Still, even if a bug were to occur, it seems it would be quite difficult for them to take over the world -- though perhaps not impossible. I don't think they could obtain knowledge of the hardware they are running on -- only the software (people who know computer architecture, correct me if I'm wrong?). And they don't know the physics of our world.  If the computer which runs the simulation is not connected to any network -- say it is stored underground in a soundproof vault -- I'm at a loss to imagine how they would take over the world. 

Edit: note that the last paragraph was a parenthetical remark -- the real solution is to use program checking to ensure no violation of the physical laws of their world happens.

10. Why would we do any of this relative to, say, mind uploads which run at many times the speed of ordinary humans? Because an uploaded mind knows quite a bit about human psychology and the physics of the world, and could potentially use this knowledge in ways harmful to us.  

11. One can view this scheme as a kind of genetic algorithm (in a sense, it is a genetic algorithm). 

12. Finally: many people have written about friendly AI, and I've not been able to read everything (or even most) of what is written. Apologies if something like this has been discussed at length before -- in which case, I'd appreciate a pointer to the relevant discussions. 

The most relevant thing I've seen here is That Alien Message, which is really close to item 9, but still imagines interaction with the AI in the box, giving the AI an opportunity to convince us to let it use the internet. 

Update: Let me say something about why the simulated beings will not be able to figure out the physical laws of our world (though they might have a range of plausible guesses about it). 

Imagine you live in a world governed by Newtonian mechanics: every experiment you do is perfectly, 100% explained by Newton's laws. You come to believe you live in a simulation intended to force you to solve second order differential equations. 

What can you deduce about the physics of the real world?

Answer: nothing. Newton's laws is the only information you have. And that is just not enough information. 

Perhaps the real world is governed by Newton's laws just like yours. Or maybe it has general relativity (you are smart enough to figure out that is a possibility). Or maybe it is governed by F=m x'''. Electromagnetism might exist or it might not. Ditto for quantum mechanics. The real world could be discrete of continuous. How big could g, G, and Planck's constant be in the real world? Is there another force like gravity which roughly acts on the same scale? In fact, the possibilities are endless. 

You just don't know. 

Now suppose you are actually a superintelligence. You are really, really smart. What can you infer about the laws of physics which govern real world?

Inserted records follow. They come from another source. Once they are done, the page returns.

-- ==== Sys2Proof/Machine/Registers.lean ====
section
/-! DEFINITION. Register access (R7 to R9, R29 to R35, R353 to R356, R402) and the memory requests of sessions (R345). -/

namespace Sys2Proof.Machine

/-! ### Where an address leads (R29 to R33) -/

/-- What a DRS address names: a register with the offset of the byte in it, a byte of the debug view, or nothing (a reserved range). -/
inductive DrsLoc where
  | reg (k : RegKind) (i : Nat)
  | view (x : Nat)
  | reserved
  deriving DecidableEq, Repr

/-- The units that may hold a register at an 8-byte aligned address: class, unit number, offset (R29 to R32). -/
def drsUnits (a : Nat) : List (UnitClass × Nat × Nat) :=
  if a < 0x1000000 then
    [(.chip, 0, a)] ++ (if 0x100000 ≤ a ∧ a < 0x200000 then [(.collector, 4, a - 0x100000)] else []) ++
      (if 0x300000 ≤ a ∧ a < 0x400000 then [(.counter, 4, a - 0x300000)] else [])
  else if a < 0x2000000 then
    let n := (a - 0x1000000) / 0x100000
    let o := a % 0x100000
    (.slice, n, o) :: (if n = 0 then [(.hearth, 0, o)] else [])
  else if a < 0x3000000 then
    let c := (a - 0x2000000) / 0x100000
    let o := a % 0x100000
    (.cluster, c, o) :: (if 0x10000 ≤ o ∧ o < 0x10800 then [(.engine, 8 * c + (o - 0x10000) / 0x100, o % 0x100)] else [])
  else if a < 0x4000000 then []
  else if a < 0x8000000 then
    let r := a / 0x1000000 - 4
    let o := a % 0x1000000
    [(.region, r, o)] ++
      (if o < 0x800000 then [(.block, 16 * r + o / 0x80000, o % 0x80000)]
       else if o < 0x810000 then [(.router, 16 * r + o % 0x10000 / 0x1000, o % 0x1000)]
       else if 0xB00000 ≤ o ∧ o < 0xC00000 then [(.collector, r, o - 0xB00000)]
       else if 0xC00000 ≤ o ∧ o < 0xD00000 then [(.counter, r, o - 0xC00000)] else [])
  else if 0x10000000 ≤ a ∧ a < 0x15000000 then [(.table, 0, a - 0x10000000)]
  else []

/-- The index within its unit of the register of a place that stands at an offset. -/
def placeIndex (p : Place) (o : Nat) : Option Nat :=
  let d := o - p.off
  let i := d / p.stride1
  let j := d % p.stride1 / p.stride2
  if p.off ≤ o ∧ i < p.n1 ∧ j < p.n2 ∧ d % p.stride1 % p.stride2 = 0 then some (i * p.n2 + j) else none

/-- The register of a class that stands at an offset of a unit. -/
def findReg (u : UnitClass × Nat × Nat) : Option (RegKind × Nat) :=
  RegKind.all.findSome? fun k =>
    let p := k.place
    if p.cls = u.1 then
      match placeIndex p u.2.2 with
      | some j => if u.2.1 * (p.n1 * p.n2) + j < k.count then some (k, u.2.1 * (p.n1 * p.n2) + j) else none
      | none => none
    else none

/-- What stands at an address; every register is 64 bits wide. In SAFE the chip-level range alone is served (R30, R368). -/
def State.locate (s : State) (a : Nat) : DrsLoc :=
  if s.phase = .safe ∧ 0x1000000 ≤ a then .reserved
  else if 0x20000000 ≤ a ∧ a < 0x40000000 then .view (a - 0x20000000)
  else match (drsUnits (a / 8 * 8)).findSome? findReg with
    | some (k, i) => .reg k i
    | none => .reserved

/-! ### What a register reads as -/

/-- The fields of a type in a register. -/
def fieldsOf (k : RegKind) (acc : Acc) : List Fld := k.fields.filter fun F => F.acc = acc

/-- An SFL_ register (R31). -/
def isSflReg (k : RegKind) : Bool := decide (k.place.cls = .block) && decide (0x40000 ≤ k.place.off)

/-- The block that a register of a block belongs to. -/
def blockOfReg (k : RegKind) (i : Nat) : Nat := i / (k.place.n1 * k.place.n2)

/-- An SFL_ register of a block that is not in fabric role: it reads 0 and ignores writes (R31). -/
def State.sflAbsent (s : State) (k : RegKind) (i : Nat) : Bool := isSflReg k && !s.isFabric (s.leadOf (blockOfReg k i))

/-- A word of a duplicated table as a window reads it (R210): the replica of the lowest-numbered unfenced region, a window's from its own region, after comparison and repair. -/
def State.readEntry (s : State) (t : DupTable) (entry : Nat) (k : RegKind) (i : Nat) : State × Word :=
  let r := if t = .window then i / 1024 else s.firstLive
  let s := s.repair r t entry
  (s, s.lookup r k i)

/-- The job that entry `j` of a cluster's queue holds. -/
def State.queuedAt (s : State) (c j : Nat) : Option Job := (s.cluster c).queue.find? fun x => x.seq % 4096 = j

/-- A register's current value, with the state that reading it leaves (a table entry may be repaired): fields that follow the machine are computed here. -/
def State.regView (s : State) (k : RegKind) (i : Nat) : State × Word :=
  let w := s.reg k i
  let put := fun (F : Fld) (v : Nat) => w.setField F.hi F.lo v
  match k with
  | .ROUTE_ENTRY => s.readEntry .route i k i
  | .L1_W0 | .L1_W1 => s.readEntry .l1 i k i
  | .WIN_W0 | .WIN_W1 | .WIN_W2 => s.readEntry .window i k i
  | .MGT_OWN_STAT => (s, put MGT_OWN_STAT.LEASE_LEFT (if s.flag MGT_OWN_STAT.HELD 0 then (2000000000 - (s.clk - s.leaseAt)) / 1000000 else 0))
  | .TMP_CTX_18 => (s, (s.showTokens i).reg k i)
  | .MGT_FAB_FFT =>
    let up := ((List.range 4).map fun n => if s.altUsable w n then 2 ^ n else 0).sum
    (s, (put MGT_FAB_FFT.UP up).setField MGT_FAB_FFT.LOCAL.hi MGT_FAB_FFT.LOCAL.lo (bit (i = s.chipId)))
  | .MGT_FAB_MEMBER => (s, put MGT_FAB_MEMBER.AGE_MS (min 0xFFFF ((s.clk - Tbl.rd (fun _ => 0) s.fab.heard i) / 1000000)))
  | .TNG_JQ =>
    (s, match s.queuedAt (i / 32768) (i % 32768 / 8) with
        | some j => j.desc.getD (i % 8) 0
        | none => Config.freeWord s.freeCtr)
  | .PRT_CXL_STATUS => (s, put PRT_CXL_STATUS.VCS ((s.vcsOf i).getD 0x7F))
  | .PWR_THERM_STAT => (s, put PWR_THERM_STAT.THR_MS s.throttleMs)
  | .TIM_NOW_LO => (s, word (s.time % 2 ^ 64))
  | .TIM_NOW_HI => (s, word (s.time / 2 ^ 64))
  | _ => (s, if s.sflAbsent k i then 0 else w)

The answer, I believe, the same as above. 

A superintelligence may be smart, but its abilities are not without limit. It cannot solve a problem for which there is not enough information to solve it. 

Consider that world of warcraft feels the same an orc regardless of whether it runs on a pc or a mac of a quantum computer. Just experiencing a world with Newton's laws will not reveal any information about the hardware your universe is running on.

I do acknowledge, however, that the super-intelligence might come up with a large list of possible guesses about what our physics could be. 

Update 2: If it sounds to you like the AIs might take over our world with this scheme, consider the following scenario.

Suppose that we terminate the simulation after a million years. We have a particular second order differential equation in mind before starting the simulation. After termination, every record of the simulated world is destroyed, except for any time someone has written a solution to this specific differential equation on a piece of paper. This is done automatically by the code. An automatic differentiation algorithm checks whether the solution is correct. If it is, it shows us the solution; else, it deletes it along with the rest of the record of the world. 

The output is either nothing, or a solution to the differential equation we wanted solved. 

(of course, this is a toy scenario; more realistically, we will want a solution to a more difficult scientific problem)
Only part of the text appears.